-- ==== Sys2Proof/Machine/Debug.lean ====
section
/-! DEFINITION. The debug unit (60_exceptions.md R204 to R207): breakpoint conditions, undefined configurations, and the
debug exception. -/

namespace Sys2Proof.Machine

/-- The four breakpoint numbers (R55). -/
def breakpoints : List Nat := [0, 1, 2, 3]

/-- DR7.R/Wn (R56, R57). -/
def State.breakKind (s : State) (n : Nat) : BitVec 2 := s.dr7.extractLsb' (16 + 4 * n) 2

/-- DR7.LENn (R56, R58). -/
def State.breakLenCode (s : State) (n : Nat) : BitVec 2 := s.dr7.extractLsb' (18 + 4 * n) 2

/-- The number of bytes a LEN code stands for: 00 one, 01 two, 11 four; 10 is undefined and never used (R58). -/
def lenBytes (c : BitVec 2) : Nat :=
  match c.toNat with
  | 0 => 1 | 1 => 2 | 3 => 4 | _ => 1

/-- Breakpoint n is enabled: Ln or Gn (R60). -/
def State.breakEnabled (s : State) (n : Nat) : Bool := s.dr7.getLsbD (2 * n) || s.dr7.getLsbD (2 * n + 1)

/-- The configurations whose effect the spec calls undefined: R/Wn = 10, LENn = 10, R/Wn = 00 with LENn not 00, or DRn
not a multiple of the length (R57, R58, R59, R206). -/
def State.breakUndefined (s : State) (n : Nat) : Bool :=
  s.breakKind n == 2 || s.breakLenCode n == 2 || (s.breakKind n == 0 && !(s.breakLenCode n == 0))
    || !((s.breakAddr n).toNat % lenBytes (s.breakLenCode n) == 0)

/-- Some enabled breakpoint is in an undefined configuration (R206, R219 step 2). -/
def State.enabledUndefined (s : State) : Bool :=
  breakpoints.any (fun n => s.breakEnabled n && s.breakUndefined n)

/-- A data access of an instruction: its kind, its first linear address, its size in bytes (R206). -/
structure DataAccess where
  kind : AccessKind
  addr : Word
  size : Nat
deriving DecidableEq, Repr

/-- Byte ranges, modulo 2 ^ 32, share a byte (R206). -/
def shareByte (a : Word) (m : Nat) (d : Word) (l : Nat) : Bool :=
  (List.range m).any (fun i => decide ((a + BitVec.ofNat 32 i - d).toNat < l))

/-- The condition of breakpoint n holds for a data access (R206): R/W 01 for writes, 11 for reads and writes. -/
def State.dataCond (s : State) (n : Nat) (x : DataAccess) : Bool :=
  !s.breakUndefined n &&
    ((s.breakKind n == 1 && x.kind == .write) ||
      (s.breakKind n == 3 && (x.kind == .read || x.kind == .write))) &&
    shareByte x.addr x.size (s.breakAddr n) (lenBytes (s.breakLenCode n))

/-- The breakpoints whose condition holds for some of the data accesses, enabled or not: `D` of R219 step 4. -/
def State.dataHits (s : State) (xs : List DataAccess) : List Nat :=
  breakpoints.filter (fun n => xs.any (fun x => s.dataCond n x))

/-- The breakpoints whose execution condition holds for an instruction at a linear address, enabled or not: `X` of R219
step 2. -/
def State.execHits (s : State) (ia : Word) : List Nat :=
  breakpoints.filter (fun n => s.breakKind n == 0 && s.breakLenCode n == 0 && s.breakAddr n == ia)

/-- DR6 bits B0 to B3 for breakpoint numbers (R62, R63). -/
def hitBits : List Nat → Word
  | [] => 0
  | n :: ns => (1#32 <<< n) ||| hitBits ns

/-- DR6.BS (R65). -/
def bsBit : Word := 0x00004000
/-- DR6.BT (R64). -/
def btBit : Word := 0x00008000

/-- The breakpoints whose B bit is a free value when a debug exception is generated: those in an undefined
configuration (R206, D16). -/
def State.undefinedHits (s : State) : List Nat := breakpoints.filter (fun n => s.breakUndefined n)

/-- The state with DR6 updated for a debug exception: the given bits are set, the B bits of undefined breakpoints are
free, and no bit is cleared (R63, R67, R206). -/
def State.reportDebug (s : State) (bits : Word) : State :=
  match s.undefinedHits with
  | [] => { s with dr6 := s.dr6 ||| bits }
  | n :: ns =>
    { s with
      dr6 := s.dr6 ||| bits ||| ((s.anyBits 4).setWidth 32 &&& hitBits (n :: ns))
      draws := s.draws + 1 }

/-- Taking a debug exception (R205, R206, R211 a, R214). -/
def State.takeDebug (s : State) (bits : Word) : State := (s.reportDebug bits).takeException .debugException

/-- The data accesses an instruction makes when it completes, in the state it starts in (R194, R206): the stack accesses
of PUSHF, POPF and IRET and the 6-byte accesses of LGDT, LIDT, SGDT and SIDT. -/
def dataAccesses (i : Instr) (s : State) : List DataAccess :=
  match i with
  | .pushf => [⟨.write, linearAddr (s.seg .ss) (s.r32 .esp - 4), 4⟩]
  | .popf => [⟨.read, linearAddr (s.seg .ss) (s.r32 .esp), 4⟩]
  | .iret =>
    [⟨.read, linearAddr (s.seg .ss) (s.r32 .esp), 4⟩, ⟨.read, linearAddr (s.seg .ss) (s.r32 .esp + 4), 4⟩,
     ⟨.read, linearAddr (s.seg .ss) (s.r32 .esp + 8), 4⟩]
  | .lgdt d | .lidt d => [⟨.read, linearAddr (s.seg .ds) d, 6⟩]
  | .sgdt d | .sidt d => [⟨.write, linearAddr (s.seg .ds) d, 6⟩]
  | .jmpFar _ _ | .callFar _ _ | .intImm _ => []
  | .inAlImm _ | .inEaxImm _ | .outImmAl _ | .outImmEax _ => []
  | .inAlDx | .inEaxDx | .outDxAl | .outDxEax => []
  | .movR32Cr _ _ | .movCrR32 _ _ | .lmsw _ | .wait | .esc _ => []
  | .movSegR16 _ _ | .movR16Seg _ _ => []
  | .lldt _ | .sldt _ | .ltr _ | .str _ => []
  | .movR32Dr _ _ | .movDrR32 _ _ | .movR32Tr _ _ | .movTrR32 _ _ => []

end Sys2Proof.Machine
end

* * * *

▶ TASK DESCRIPTION
Set down only the lines above that fall between the line holding "def bsBit : Word := 0x00004000" and the line holding "def State.undefinedHits (s", inclusive, keeping each exact.

▶ OUTPUT FOR THIS TASK
def bsBit : Word := 0x00004000
/-- DR6.BT (R64). -/
def btBit : Word := 0x00008000

/-- The breakpoints whose B bit is a free value when a debug exception is generated: those in an undefined
configuration (R206, D16). -/
def State.undefinedHits (s : State) : List Nat := breakpoints.filter (fun n => s.breakUndefined n)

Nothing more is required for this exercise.